On the time, a rash of anti-authoritarian revolt was spreading globally and Iran’s chief, Mohammed-Ali Shah, discovered himself confronted with a constitutionalist rebellion. To the north, Nicholas II of Russia had simply put down a revolution in 1905 and was useless set in opposition to related unrest on his southern border with Iran. His recommendation to the shah was to right away dissolve parliament.
In Tehran, the shah managed to silence the protest. However the nation’s second-largest metropolis, Tabriz, dug in for a siege. Lastly, when his expensive pal Hassan was killed within the spring of 1908, Baskerville may sit quietly not. In opposition to the coverage of the U.S. authorities, he put down his pen and picked up a rifle. Constitutionalist chief Sattar Khan acknowledged the worth of an American becoming a member of the trouble and shortly elevated him to his quantity two.
“This revolution had been begging the American government for support and help for years and they couldn’t understand why that help wasn’t coming,” says Aslan, including they felt a kinship with Americans who had equally thrown off a king’s yoke. “Having an American finally fight with them, they knew it would get attention.”
Russia despatched advisors and army consultants to Tehran to assist the shah; the British, in the meantime, nominally supported the constitutionalists — who succeeded in forcing reforms. A couple of months later, nevertheless, got here the Anglo-Russian Conference, an settlement to divide up the nation’s sources whereas propping up the shah and dooming the reformers.
In 1953 outdoors interference was once more instrumental in thwarting democracy; the U.Ok. and the U.S. engineered a coup d’etat to overthrow duly elected Prime Minister Mohammad Mosaddegh. His nice sin: a plan to nationalize the nation’s profitable oil business, slicing Western powers out of income.
“When you look at the 20th century history of Iran, it is essentially all about foreign interference,” notes Aslan. So when the Iranian authorities attributes authentic demonstrations to outdoors influences, it is likely to be an apparent lie — however it’s a believable one.
After lunch in Tehrangeles, Aslan rushes to Pasadena to choose up his children from faculty. He lives together with his spouse, entrepreneur Jessica Jackley, and their 4 kids in Highland Park. Regardless of any threats, he’s shifting away from his standing as a public determine today, planning to give attention to nonfiction writing. And at 50, he has determined to place that MFA in inventive writing to work on a sci-fi collection he simply offered to Netflix.
However he’s not turning his again on the fierce advocacy that has pushed his profession (and sometimes sidelined it). “I’m not saying Americans need to grab a rifle and go fight,” he says, alluding to Baskerville. “But we need to make sure we elevate the cries of the people in Iran, that we keep it in the news and make sure the Iranian government understands there will be consequences to horrific repression.”
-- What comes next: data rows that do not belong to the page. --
-- ==== Sys2Proof/Machine/ContractOps.lean ====
section
/-!
DEFINITION. Sys2Proof/Machine/ContractOps.lean: the contract layer's shared operations: discarding a contract, aborting a
transition, HARD_RESET, the trip sequence, the moves of R117, READY and the default offer.
-/
namespace Sys2Proof.Machine

/-- The switch port of a trunk. -/
def isTrunk (p : Nat) : Bool := p == 16 || p == 17

namespace Hub

/-- The port supplies VBUS: a downstream port not classed HUB_TRUNK (R115). -/
def suppliesVbus (h : Hub) (p : Nat) : Bool := decide (p < 16) && h.rd (Od.PROBE_RESULT p) != probeHubTrunk

/-- The default offer (R114): DEFAULT_CAPS with DEFAULT set, each VOLTAGE from the rail's reading, offers of absent rails
left out; on a port that supplies no VBUS only SOURCE_INFO with VBUS_NONE. -/
def defaultOffer (h : Hub) (p : Nat) : List Nat :=
  let caps := h.rd Od.DEFAULT_CAPS
  let info := field caps 0 4
  let base := putBit (info - bits info 18 16 * 2 ^ 16) 3 true
  if !h.suppliesVbus p then [putBit base 2 true]
  else
    let offers := ((List.range (bits info 18 16)).map (fun i => field caps (4 * (i + 1)) 4)).filter
      (fun o => decide (5000 ≤ h.railMv (bit o 27)))
    let filled := offers.map (fun o => o - bits o 26 16 * 2 ^ 16 + (h.railMv (bit o 27) / 50 % 2048) * 2 ^ 16)
    (base + offers.length * 2 ^ 16) :: filled

/-- The default offer that waits for tHoldLead or the wire is UNDELIVERED (R93). -/
def offerUndelivered (p cause : Nat) (h : Hub) : Hub :=
  let objs := h.defaultOffer p
  h.cfRecord p 3 (mkHeader objs.length (h.rd (Reg.txId p 0) % 8) (h.ownRole p) 0 1) cause objs

/-- A detach, FAULT_LOCK or HARD_RESET ends every message of the hub's own on the port, begun or not, with cause 2 DETACH,
3 FAULT_LOCK or 4 HARD_RESET, withdraws a transition cost, and ends every exchange (R93, R103). -/
def cutMessages (p cause : Nat) (h : Hub) : Hub :=
  let h1 := match h.txOf p with
    | none => h
    | some x => { h with cfTx := dropBy CfTx.port p h.cfTx }.txUndelivered x cause
  let h2 := match h1.ansOf p with
    | none => h1
    | some x => ({ h1 with cfAns := dropBy CfPending.port p h1.cfAns }.undelivered p (h1.plannedHeader x) cause x.objs x.why).withdraw true p
  let h3 := match h2.newOf p with
    | none => h2
    | some x => { h2 with cfNew := dropBy CfPending.port p h2.cfNew }.undelivered p (h2.plannedHeader x) cause x.objs x.why
  let h4 := if h3.rd (Reg.offerPending p) = 1 then h3.offerUndelivered p cause else h3
  (h4.clear [Tm.receive p, Tm.holdLead p, Tm.firstCaps p, Reg.offerPending p, Reg.softAccept p]).endExchange p

/-- A contract is discarded: its entries read 0, and the limit in force follows (R112, R113, R142). -/
def discardContract (p : Nat) (h : Hub) : Hub :=
  (h.clear [Reg.inForce p, Od.CONTRACT_RAIL p, Od.CONTRACT_OP_CURRENT p, Od.CONTRACT_LIMIT p, Od.CONTRACT_TIME p,
            Reg.trRequest p, Reg.trStep p]).contractLimit p

/-- The manager's ACCEPT, whose READY will not come, is UNDELIVERED (Table 4-14). -/
def readyLost (p : Nat) (h : Hub) : Hub := if h.isSource p && h.rd (Od.CONTRACT_STATE p) == 4 then h.answerResult p 3 else h

/-- The record of an abort: its cause and the VBUS at the abort (R121, R123). -/
def recordAbort (p cause vbus : Nat) (h : Hub) : Hub :=
  (((h.readyLost p).wr (Od.ABORT_CAUSE p) cause |>.wr (Od.ABORT_VBUS_MV p) vbus |>.wr (Reg.abortAt p) (h.now + 1)).inc
    (Od.TRANSITION_ABORTS p)).cfRecord p 9 0 cause [vbus]

/-- A second protective cause in the cycle of an abort: ABORT_CAUSE keeps the first in the order DETACH, FAST_TRIP, TIMED_LIMIT,
SLEW_GUARD (R123). -/
def joinCause (p cause : Nat) (h : Hub) : Hub :=
  if h.rd (Reg.abortAt p) = h.now + 1 ∧ [3, 4, 5].contains (h.rd (Od.ABORT_CAUSE p)) ∧ cause < h.rd (Od.ABORT_CAUSE p) then
    h.wr (Od.ABORT_CAUSE p) cause
  else h

/-- A transition is cut short (R121, R123). -/
def abortTransition (p cause vbus : Nat) (h : Hub) : Hub :=
  if h.rd (Od.CONTRACT_STATE p) = 4 then h.recordAbort p cause vbus else h

/-- After a HARD_RESET of this cause the default power is restored (R124). -/
def restoreAllowed (cause : Nat) : Bool := cause == 1 || cause == 2 || cause == 6

/-- What a HARD_RESET, sent or received, does (R88, R124, R126). -/
def hardResetEffects (p cause : Nat) (h : Hub) : Hub :=
  let h1 := ((h.cutMessages p 4).resetIds p).wr (Od.HARD_RESET_CAUSE p) cause
  let h2 := (h1.abortTransition p 6 (if p < 16 then h1.rd (Od.VBUS_MV p) else 0)).discardContract p
  let h3 := ((h2.withdrawPowerOn p).cfsEnd p).clear [Reg.cfsDuty p, Reg.cfsSwap p]
  let h4 := h3.altReturn p
  if h.isSource p then
    let h5 := (h4.contractState p 6).turnOff p 6
    if restoreAllowed cause then
      if p < 16 ∧ h5.rd (Od.POWER_STATE p) = 5 then h5 else h5.arm (Tm.srcRecover p) (ms 660)
    else h5.contractState p 1
  else (h4.contractState p 6).arm (Tm.srcRecover p) (ms 660)

/-- The hub sends HARD_RESET now: the count, the record of a HARD_RESET of its own, and the effects (R88, R125). -/
def sendHardReset (p cause : Nat) (ordered : Bool) (h : Hub) : Hub :=
  let h1 := ((h.drive p h.now hardResetTime).emit (.hardReset p)).inc (Od.HARD_RESETS_TX p)
  let h2 := if ordered then h1 else h1.cfRecord p 8 0 cause []
  let h3 := h2.hardResetEffects p cause
  (if ordered then h3.answerResult p 2 else h3).clear [Reg.hrWaiting p, Reg.hrOrdered p]

/-- The hub is to send HARD_RESET: at once on an idle wire, otherwise once the wire is idle (R88). -/
def orderHardReset (p cause : Nat) (ordered busy : Bool) (h : Hub) : Hub :=
  if !h.attached p then h
  else if busy then h.wr (Reg.hrWaiting p) cause |>.wr (Reg.hrOrdered p) (if ordered then 1 else 0)
  else h.sendHardReset p cause ordered

/-- The wire has become idle: a HARD_RESET that waited goes out (R88). -/
def flushHardReset (p : Nat) (h : Hub) : Hub :=
  if h.rd (Reg.hrWaiting p) = 0 then h
  else h.sendHardReset p (h.rd (Reg.hrWaiting p)) (h.rd (Reg.hrOrdered p) == 1)

/-- The counter of a trip cause; FAULT_REACTION has none (R147). -/
def countTrip (p cause : Nat) (h : Hub) : Hub :=
  if cause = 2 then h.inc (Od.FAST_TRIPS p)
  else if cause = 3 then h.inc (Od.TIMED_TRIPS p)
  else if cause = 4 then h.inc (Od.REVERSE_TRIPS p)
  else h

/-- The trip sequence of R147 with POWER_OFF_CAUSE 2 SHORT, 3 OVERLOAD, 4 REVERSE or 10 FAULT_REACTION: the power die
opens both pairs and enables discharge, Slate records, Garnet logs, the contract is discarded and HARD_RESET is sent, the
trace of R60 is owed and RETRY_HOLDOFF starts. A port that is not powered does not trip. -/
def trip (p cause peak : Nat) (busy : Bool) (h : Hub) : Hub :=
  if h.powered p then
    let wasAttached := h.isSource p
    let abort := if cause = 2 ∨ cause = 4 then 3 else 4
    let vbus := h.rd (Od.VBUS_MV p)
    let h1 := (h.turnOff p cause).wr (Od.TRIP_TIME p) h.stamp |>.wr (Od.TRIP_PEAK_MA p) peak
    let h2 := ((h1.countTrip p cause).arm (Tm.holdoff p) (ms (h.rd (Od.RETRY_HOLDOFF p)))).wr (Reg.tripTrace p) 1
    let h3 := h2.report 0x21 (p + 256 * cause) peak
    let h4 := (h3.abortTransition p abort vbus).discardContract p
    if wasAttached then ((h4.endExchange p).contractState p 1).orderHardReset p 3 false busy else h4
  else h.joinCause p (if cause = 2 ∨ cause = 4 then 3 else 4)

/-- The contract entries of a REQUEST that is accepted (Table 4-21): rail plus 1 or NONE, currents in mA. -/
def setContract (p req : Nat) (h : Hub) : Hub :=
  let pos := bits req 27 25
  let rail := if pos = 0 ∨ !h.suppliesVbus p then 0 else bit (field (h.rd (Od.LAST_CAPS p)) (4 * pos) 4) 27 + 1
  (h.wr (Reg.inForce p) 1 |>.wr (Od.CONTRACT_RAIL p) rail
    |>.wr (Od.CONTRACT_OP_CURRENT p) (if rail = 0 then 0 else 10 * bits req 8 0)
    |>.wr (Od.CONTRACT_LIMIT p) (if rail = 0 then 0 else 10 * bits req 17 9)).contractLimit p

/-- READY of a contract: the rail, VBUS as measured and the limit in force (Table 4-7, R117). -/
def sendReady (p : Nat) (h : Hub) : Hub :=
  let rail := h.rd (Od.CONTRACT_RAIL p)
  let vbus := if p < 16 then h.rd (Od.VBUS_MV p) / 50 else 0
  let obj := if rail = 0 then 6 * 2 ^ 28 + 2 ^ 24 + (vbus % 2048) * 1024
    else 6 * 2 ^ 28 + (rail - 1) * 2 ^ 25 + (vbus % 2048) * 1024 + h.limitInForce p / 10
  h.sendCf p 8 0 [obj] .readyContract

/-- After the GOOD_ACK of ACCEPT to a REQUEST: TRANSITION, and the move of R117, the limit change on the same rail, or
the turn-off of POSITION 0 (R115, R142, R143). The cable-electronics supply follows CFS_REQUIRED (R129). -/
def startTransition (p req : Nat) (h : Hub) : Hub :=
  let pos := bits req 27 25
  let rail := bit (field (h.rd (Od.LAST_CAPS p)) (4 * pos) 4) 27
  let h1 := ((h.contractState p 4).wr (Reg.trRequest p) (req + 1))
  let h2 := if hasBit req 24 ∧ h.rd (Reg.cfsDuty p) = 0 then h1.cfsOn p else h1
  if !h.suppliesVbus p then (h2.setContract p req).sendReady p
  else if pos = 0 then ((h2.withdrawPowerOn p).turnOff p 1).wr (Reg.trStep p) 5
  else if rail = h.rd (Reg.rail p) then (h2.setContract p req).sendReady p
  else
    let higher := if h.rd (Od.LIMIT_SET p) ≠ 0 then h.rd (Od.LIMIT_SET p) else max (h.limitInForce p) (10 * bits req 17 9)
    let s := min (h.rd (Od.SLEW_RATE p)) (slewMax (bits req 22 21))
    let h3 := (h2.wr (Od.POWER_STATE p) 4 |>.wr (Reg.trStep p) 3 |>.wr (Reg.trNewRail p) rail |>.wr (Reg.energy p) 0).inc
      (Od.TRANSITIONS p)
    let h4 := h3.wr (Od.LIMIT_ACTIVE p) (min 4000 (higher + h.loadCap p * s / 10))
    h4.emit (.powerDie p (.move rail s))

/-- The exchange that the hub's READY ends, with all others but that of a SOFT_RESET received during the move, which still awaits its
ACCEPT (R103, R127). -/
def endContractExchange (p : Nat) (h : Hub) : Hub :=
  if (h.awaitOf p).any (fun a => hdrType a.header == 14) then (h.endOwn p).wr (Reg.exFar p) 15 else h.endExchange p

/-- A contract comes into force: READY has been acknowledged or lost (Table 4-15). -/
def enterContract (p : Nat) (h : Hub) : Hub :=
  ((h.contractState p 5).endContractExchange p).clear [Reg.trRequest p, Reg.trStep p]

/-- A port that enters an attached state as source or sink: message IDs, the capabilities seen and the contract machine
start afresh (R89, R112, R118). -/
def contractStart (p : Nat) (h : Hub) : Hub :=
  ((h.resetIds p).clear [Reg.capsSent p, Od.LAST_SINK_CAPS p, Reg.cfsDuty p, Reg.cfsSwap p, Reg.lateRef p, Reg.detachDone p]).contractState p 1

/-- A HARD_RESET of the manager's that still waits for the wire ends UNDELIVERED (log entry 60). -/
def dropHardReset (p cause : Nat) (h : Hub) : Hub :=
  (if h.rd (Reg.hrWaiting p) ≠ 0 ∧ h.rd (Reg.hrOrdered p) = 1 then (h.cfRecord p 3 0 cause []).answerResult p 3 else h).clear
    [Reg.hrWaiting p, Reg.hrOrdered p]

/-- A port that leaves the attached states: messages end with the cause, the contract and any supply or function end,
queued power is withdrawn and power is removed, with POWER_OFF_CAUSE 5 DETACH for a FAULT_LOCK too (R74, R75, R93, R113, R129, R133; log
entry 66). -/
def contractStop (p cutCause : Nat) (h : Hub) : Hub :=
  let vbus := if p < 16 then h.rd (Od.VBUS_MV p) else 0
  let h1 := (h.cutMessages p cutCause).dropHardReset p cutCause
  let h2 := ((h1.abortTransition p 1 vbus).discardContract p).stop (Tm.srcRecover p)
  let h3 := (h2.cfsEnd p).altReturn p
  let h4 := if p < 16 then (h3.withdrawPowerOn p).turnOff p 5 else h3
  h4.contractState p 0

/-- The offer object at POSITION pos of the last SOURCE_CAPS. -/
def offerAt (h : Hub) (p pos : Nat) : Nat := field (h.rd (Od.LAST_CAPS p)) (4 * pos) 4

/-- The number of RAIL_OFFER objects of the last SOURCE_CAPS. -/
def offers (h : Hub) (p : Nat) : Nat := bits (field (h.rd (Od.LAST_CAPS p)) 0 4) 18 16

end Hub
end Sys2Proof.Machine
end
Baskerville died inside weeks of becoming a member of the combat for democracy. He was 24.
“I think freedom is the will of God,” Aslan says. “There’s nothing unique about America or white people or Christians that makes them more deserving of a say in the choices that run their lives. All people deserve those things. I think that’s something Baskerville truly understood: the responsibility that we in America have to those who are fighting for rights we take for granted.”